沈月娇一哂,“嬷嬷是来取爹爹给娘亲买的礼物,不妨事的。”
明眼人都看得出来是怎么回事,听见她这么说,面上不敢表露,但心里少不了鄙夷。
到了房中,沈安和才彻底松了一口气。
屋里的东西看似还在原处,但其实都已经被人挪过位置。
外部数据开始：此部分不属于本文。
/-! ### Slices after a store -/

/-- A span below the stored address reads as before. -/
theorem stored_bufSlice {s : State} (h : Memory.wf s.buf = true) (b : Byte) (lo : Nat) {hi : Nat}
    (hhi : hi ≤ s.len) : (s.stored b).bufSlice lo hi = s.bufSlice lo hi := by
  refine State.bufSlice_congr fun k _ hk => ?_
  rw [State.stored, Memory.read_write h, if_neg (by omega)]

/-- A span up to the stored address has the byte at its end. -/
theorem stored_bufSlice_succ {s : State} (h : Memory.wf s.buf = true) (b : Byte) {lo : Nat}
    (hlo : lo ≤ s.len) :
    (s.stored b).bufSlice lo (s.len + 1) = s.bufSlice lo s.len ++ [b] := by
  have hread : (s.stored b).buf.read s.len = b := by
    rw [State.stored, Memory.read_write h, if_pos rfl]
  rw [State.bufSlice_succ _ hlo, hread, stored_bufSlice h b lo le_rfl]

/-! ### R44, one framing state at a time -/

theorem framed_of_awaitStart {s : State} (hst : s.st = .awaitStart) (hlen : s.len ≤ 7)
    (hstart : s.bufSlice 0 s.len = startBytes.take s.len) : s.Framed := by
  refine ⟨fun _ => ⟨hlen, hstart⟩, ?_, ?_, ?_⟩ <;> rw [hst] <;> rintro ⟨⟩

/-- AwaitStart with nothing matched. -/
theorem framed_of_fresh {s : State} (hst : s.st = .awaitStart) (hlen : s.len = 0) : s.Framed :=
  framed_of_awaitStart hst (by omega) (by rw [hlen]; rfl)

theorem framed_of_accumulateBody {s : State} (hst : s.st = .accumulateBody) (hlen : 8 ≤ s.len)
    (hroom : s.len ≤ s.cfg.capacity - s.cfg.reserve) (hstart : s.bufSlice 0 8 = startBytes)
    (hend : 13 ≤ s.len → s.bufSlice (s.len - 5) s.len ≠ endBytes) : s.Framed := by
  refine ⟨?_, fun _ => ⟨hlen, hroom, hstart, hend⟩, ?_, ?_⟩ <;> rw [hst] <;> rintro ⟨⟩

/-- ReadTrailer with `k` trailer bytes read: END stands right before them. -/
theorem framed_of_readTrailer {s : State} {k : Nat} (hst : s.st = .readTrailer) (htrem : s.trem ≠ 0)
    (hk : k = 3 - s.trem.toNat) (hstart : s.bufSlice 0 8 = startBytes) (hlen : 13 ≤ s.len - k)
    (hroom : s.len - k ≤ s.cfg.capacity - s.cfg.reserve)
    (hend : s.bufSlice (s.len - k - 5) (s.len - k) = endBytes) : s.Framed := by
  subst hk
  refine ⟨?_, ?_, fun _ => ⟨htrem, hstart, hlen, hroom, hend⟩, ?_⟩ <;> rw [hst] <;> rintro ⟨⟩

theorem framed_of_decode {s : State} (hst : s.st = .decode) (htrem : s.trem = 0)
    (hlen : 16 ≤ s.len) (hcap : s.len ≤ s.cfg.capacity) (hstart : s.bufSlice 0 8 = startBytes)
    (hend : s.bufSlice (s.len - 8) (s.len - 3) = endBytes) : s.Framed := by
  refine ⟨?_, ?_, ?_, fun _ => ⟨htrem, hlen, hcap, hstart, hend⟩⟩ <;> rw [hst] <;> rintro ⟨⟩

/-! ### What the configuration gives (R6, R7) -/

/-- With the markers of this hardware three bytes are reserved, and the shortest frame fits. -/
theorem reserve_eq {c : Config} (hwf : c.wf = true) (hgiven : c.Given) :
    c.reserve = 3 ∧ 16 ≤ c.capacity := by
  obtain ⟨hcap, hreserve, -, hstart, hend, -⟩ := c.wf_iff.1 hwf
  obtain ⟨-, -, htrailer⟩ := hgiven
  omega

/-- What a sequence of updates cannot break: only the framing itself is left to show. -/
theorem eventDriven_of_reaches {s t : State} (h : Reaches s t) (hs : s.EventDriven)
    (hframed : t.Framed) : t.EventDriven := by
  obtain ⟨hsane, hgiven, -, hport⟩ := hs
  obtain ⟨hcfg, -, -, hport'⟩ := Reaches.sameEnvironment h
  exact ⟨Reaches.sane h hsane, hcfg ▸ hgiven, hframed, hport'.trans hport⟩

/-! ### One byte -/

theorem rxAs_keeps_framed {s : State} (b : Byte) (hs : s.EventDriven) (hst : s.st = .awaitStart) :
    ∃ t, s.rxAs b = .next t ∧ t.Framed := by
  obtain ⟨⟨hwf, hbuf, -⟩, hgiven, hframed, -⟩ := hs
  obtain ⟨hlen, hstart⟩ := hframed.1 hst
  obtain ⟨hreserve, hcap⟩ := reserve_eq hwf hgiven
  have hmarker : s.cfg.startMarker = startBytes := hgiven.1
  have hroom : s.len < s.cfg.capacity := by omega
  have hslice : (s.stored b).bufSlice 0 (s.len + 1) = startBytes.take s.len ++ [b] := by
    rw [stored_bufSlice_succ hbuf b (Nat.zero_le _), hstart]
  by_cases hb : s.cfg.startMarker[s.len]? = some b
  · have hmatched : (s.stored b).bufSlice 0 (s.len + 1) = startBytes.take (s.len + 1) := by
      rw [hslice, List.take_add_one, ← hmarker, hb]
      rfl
    by_cases hlast : s.len + 1 = s.cfg.startMarker.length
    · have h8 : s.len + 1 = 8 := by rw [hlast, hmarker]; rfl
      refine ⟨_, s.rxAs_last hroom hb hlast, framed_of_accumulateBody rfl h8.ge ?_ ?_ ?_⟩
      · simp only
        omega
      · rw [h8] at hmatched
        exact hmatched
      · simp only
        omega
    · have h8 : s.len + 1 ≠ 8 := fun h8 => hlast (by rw [h8, hmarker]; rfl)
      refine ⟨_, s.rxAs_match hroom hb hlast, framed_of_awaitStart hst ?_ hmatched⟩
      simp only
      omega
  · exact ⟨_, s.rxAs_miss hroom hb, framed_of_fresh hst rfl⟩

/-- END cannot stand on bytes of START: its first byte would be one of START's last four (R155). -/
theorem thirteen_le_of_end {s : State} {n : Nat} (hn : 9 ≤ n) (hstart : s.bufSlice 0 8 = startBytes)
    (hend : s.bufSlice (n - 5) n = endBytes) : 13 ≤ n := by
  by_contra hlt
  have hfirst : s.buf.read (n - 5) = 0x1B := by
    have h := s.bufSlice_getElem? (lo := n - 5) (hi := n) (k := 0) (by omega)
    rw [hend] at h
    exact (Option.some.inj h).symm
  have hlast : startBytes[n - 5]? = some (s.buf.read (n - 5)) := by
    have h := s.bufSlice_getElem? (lo := 0) (hi := 8) (k := n - 5) (by omega)
    rwa [hstart, Nat.zero_add] at h
  have hones : ∀ k < 4, startBytes[k + 4]? = some 0x01 := by decide
  have hone := hones (n - 9) (by omega)
  rw [show n - 9 + 4 = n - 5 by omega, hlast, hfirst] at hone
  exact absurd hone (by decide)

theorem rxAb_keeps_framed {s : State} (b : Byte) (hs : s.EventDriven)
    (hst : s.st = .accumulateBody) : (s.rxAb b).Framed := by
  obtain ⟨⟨hwf, hbuf, -⟩, hgiven, hframed, -⟩ := hs
  obtain ⟨hlen, hroom, hstart, -⟩ := hframed.2.1 hst
  obtain ⟨-, hmarker, htrailer⟩ := hgiven
  have hstart' : (s.stored b).bufSlice 0 8 = startBytes := by
    rw [stored_bufSlice hbuf b 0 hlen, hstart]
  have hend := Framing.stored_endMatched_iff hwf hlen b
  rw [hmarker] at hend
  obtain ⟨-, heq⟩ | ⟨hfits, hmatch, heq⟩ | ⟨hfits, hmatch, heq⟩ := s.rxAb_cases b
  · rw [heq, s.raise_bufferOverflow]
    exact framed_of_fresh rfl rfl
  · have hmatch' := hend.1 hmatch
    have h13 := thirteen_le_of_end (by omega) hstart' hmatch'
    rw [heq, htrailer]
    exact framed_of_readTrailer (k := 0) rfl (by decide : BitVec.ofNat 2 3 ≠ 0) rfl hstart' h13 hfits hmatch'
  · rw [heq]
    refine framed_of_accumulateBody hst ?_ hfits hstart' fun _ h => hmatch (hend.2 h)
    exact hlen.trans (Nat.le_succ _)

theorem rxRt_keeps_framed {s : State} (b : Byte) (hs : s.EventDriven) (hst : s.st = .readTrailer) :
    (s.rxRt b).Framed := by
  obtain ⟨⟨hwf, hbuf, -⟩, hgiven, hframed, -⟩ := hs
  obtain ⟨htrem, hstart, hlen, hroom, hend⟩ := hframed.2.2.1 hst
  obtain ⟨hreserve, -⟩ := reserve_eq hwf hgiven
  have hpos : s.trem.toNat ≠ 0 := BitVec.toNat_ne.1 htrem
  have hlt : s.trem.toNat < 4 := s.trem.isLt
  have hfits : s.len + 1 ≤ s.cfg.capacity := by omega
  have hstart' : (s.stored b).bufSlice 0 8 = startBytes := by
    rw [stored_bufSlice hbuf b 0 (by omega), hstart]
  have hend' : (s.stored b).bufSlice (s.len - (3 - s.trem.toNat) - 5)
      (s.len - (3 - s.trem.toNat)) = endBytes := by
    rw [stored_bufSlice hbuf b _ (by omega), hend]
  by_cases h1 : s.trem = 1
  · have h1' : s.trem.toNat = 1 := by rw [h1]; rfl
    rw [h1'] at hend' hlen
    rw [s.rxRt_last hfits h1]
    refine framed_of_decode rfl rfl ?_ hfits hstart' ?_
    · simp only [State.stored]
      omega
    · have hlast : (s.stored b).bufSlice (s.len + 1 - 8) (s.len + 1 - 3) = endBytes := by
        rwa [show s.len + 1 - 8 = s.len - (3 - 1) - 5 by omega,
          show s.len + 1 - 3 = s.len - (3 - 1) by omega]
      exact hlast
  · have hdown : (s.trem - 1).toNat = s.trem.toNat - 1 := by
      rw [BitVec.toNat_sub_of_le (by rw [BitVec.le_def]; exact Nat.one_le_iff_ne_zero.2 hpos)]
      rfl
    have hne1 : s.trem.toNat ≠ 1 := fun h => h1 (BitVec.eq_of_toNat_eq h)
    have hcount : s.len + 1 - (3 - (s.trem.toNat - 1)) = s.len - (3 - s.trem.toNat) := by omega
    rw [s.rxRt_more hfits h1]
    refine framed_of_readTrailer (k := 3 - (s.trem.toNat - 1)) hst ?_ (by rw [hdown]) hstart' ?_ ?_
      ?_
    · have hleft : (s.trem - 1).toNat ≠ 0 := by omega
      exact BitVec.toNat_ne.2 hleft
    · exact hcount ▸ hlen
    · exact hcount ▸ hroom
    · exact hcount ▸ hend'

/-- Outside Decode a byte is consumed, and the invariant kept. -/
theorem rx_keeps {s : State} (b : Byte) (hs : s.EventDriven) (hst : s.st ≠ .decode) :
    ∃ t, s.rx b = .next t ∧ t.EventDriven := by
  obtain ⟨t, hrx, hframed⟩ : ∃ t, s.rx b = .next t ∧ t.Framed := by
    cases hq : s.st with
    | awaitStart => exact s.rx_awaitStart b hq ▸ rxAs_keeps_framed b hs hq
    | accumulateBody => exact ⟨_, s.rx_accumulateBody b hq, rxAb_keeps_framed b hs hq⟩
    | readTrailer => exact ⟨_, s.rx_readTrailer b hq, rxRt_keeps_framed b hs hq⟩
    | decode => exact absurd hq hst
  exact ⟨t, hrx, eventDriven_of_reaches (reaches_rx hrx) hs hframed⟩

/-! ### DECODE and the byte loop -/

/-- DECODE completes wherever two checksum bytes are in the buffer. -/
theorem decodeFrame_completes {s : State} (hlen : 2 ≤ s.len) (hcap : s.len ≤ s.cfg.capacity) :
    ∃ t, s.decodeFrame = .next t := by
  cases hv : s.crcVerify.1 with
  | false => exact ⟨_, s.decodeFrame_mismatch hlen hcap hv⟩
  | true => exact ⟨_, s.decodeFrame_valid hlen hcap hv⟩

/-- DECODE ends in AwaitStart with nothing matched, whichever way the checksum goes (R158). -/
theorem decodeFrame_fresh {s t : State} (h : s.decodeFrame = .next t) :
    t.st = .awaitStart ∧ t.len = 0 := by
  obtain ⟨-, -, ⟨-, rfl⟩ | ⟨-, rfl⟩⟩ := s.decodeFrame_cases h
  · exact ⟨rfl, rfl⟩
  · exact ⟨rfl, rfl⟩

theorem decodeFrame_keeps {s : State} (hs : s.EventDriven) (hst : s.st = .decode) :
    ∃ t, s.decodeFrame = .next t ∧ t.EventDriven ∧ t.st ≠ .decode := by
  obtain ⟨-, -, hframed, -⟩ := id hs
  obtain ⟨-, hlen, hcap, -⟩ := hframed.2.2.2 hst
  obtain ⟨t, ht⟩ := decodeFrame_completes (by omega : 2 ≤ s.len) hcap
  obtain ⟨hfresh, hzero⟩ := decodeFrame_fresh ht
  refine ⟨t, ht, eventDriven_of_reaches (reaches_decodeFrame ht) hs (framed_of_fresh hfresh hzero),
    ?_⟩
  rw [hfresh]
  decide

theorem settle_keeps {s : State} (hs : s.EventDriven) :
    ∃ t, s.settle = .next t ∧ t.EventDriven ∧ t.st ≠ .decode := by
  by_cases hst : s.st = .decode
  · rw [s.settle_decode hst]
    exact decodeFrame_keeps hs hst
  · exact ⟨s, s.settle_other hst, hs, hst⟩

/-- Between bytes the block is never in Decode (R160), so every byte is consumed. -/
theorem feed_keeps (bs : List Byte) {s : State} (hs : s.EventDriven) (hst : s.st ≠ .decode) :
    ∃ t, s.feed bs = .next t ∧ t.EventDriven ∧ t.st ≠ .decode := by
  induction bs generalizing s with
  | nil => exact ⟨s, rfl, hs, hst⟩
  | cons b bs ih =>
    obtain ⟨u, hrx, hu⟩ := rx_keeps b hs hst
    obtain ⟨v, hsettle, hv, hvst⟩ := settle_keeps hu
    rw [s.feed_cons, hrx, Outcome.andThen_next, hsettle, Outcome.andThen_next]
    exact ih hv hvst

/-! ### The operations of an event-driven step -/

theorem setTime_keeps {s : State} (now : Time) (hs : s.EventDriven) :
    (s.setTime now).EventDriven := by
  obtain ⟨-, -, hframed, -⟩ := id hs
  exact eventDriven_of_reaches (.single (.sampleTime s now)) hs hframed

theorem tmoChk_keeps {s : State} (hs : s.EventDriven) : s.tmoChk.EventDriven := by
  refine eventDriven_of_reaches (reaches_tmoChk s) hs ?_
  rw [State.tmoChk]
  split_ifs
  · exact framed_of_fresh rfl rfl
  · exact hs.2.2.1

/-- The timeout check does not enter Decode. -/
theorem tmoChk_st_ne_decode {s : State} (hst : s.st ≠ .decode) : s.tmoChk.st ≠ .decode := by
  rw [State.tmoChk]
  split_ifs
  · rw [s.raise_timeout, State.enterAs_st]
    decide
  · exact hst

theorem tick_keeps {s : State} (now : Time) (bs : List Byte) (hs : s.EventDriven)
    (hst : s.st ≠ .decode) :
    ∃ t, s.tick now bs = .next t ∧ t.EventDriven ∧ t.st ≠ .decode := by
  have hchecked : (s.setTime now).tmoChk.st ≠ .decode := tmoChk_st_ne_decode hst
  rw [State.tick, State.deliver_other _ bs hchecked]
  exact feed_keeps bs (tmoChk_keeps (setTime_keeps now hs)) hchecked

theorem execReset_keeps {s : State} (ss : FrameState) (now : Time) (hs : s.EventDriven) :
    ∃ t, execReset ss now s = .next t ∧ t.EventDriven :=
  ⟨_, rfl, eventDriven_of_reaches (reaches_reset s now) hs (framed_of_fresh rfl rfl)⟩

/-- The invariant does not read the waiting bytes and events. -/
theorem eventDriven_take {s : State} (hs : s.EventDriven) (bs : List Byte) (es : List Event) :
    State.EventDriven { s with rest := bs, pend := es } := hs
特别是嵌柜下的那个暗格,怕是早就被人摸遍了。
沈安和抿紧了唇线,压下心中的屈辱。
他始终都是个外人。
好在女儿机敏,否则今天真是要惹火上身了。
转念想到他这个当爹的还要女儿来帮忙善后,更觉得惭愧。
他握紧了拳头,心底对权势的欲望再次翻涌上来。
京畿大营。
空青将公主府里发生的事情一一回禀给楚琰,他等着主子发脾气,谁知楚琰只是嗤笑了一声。
“没想到,她沈月娇竟还有这等本事。”
“公子,那王贵那边要如何处置?”
楚琰还没收起的笑意逐渐变冷,“母亲既然都这么说了,肯定是要保沈安和,王贵是不是被指使,母亲都不会让他活着。”
“那公子,接下来该怎么做?”
“不用了。出了这么一桩事,他们要是还有胆子,母亲绝不会再心慈手软。”
想起今日沈月娇那一身胭脂红的斗篷,他负气道:“今日送来的皮草,挑最火红的狐裘,我要做个大氅。”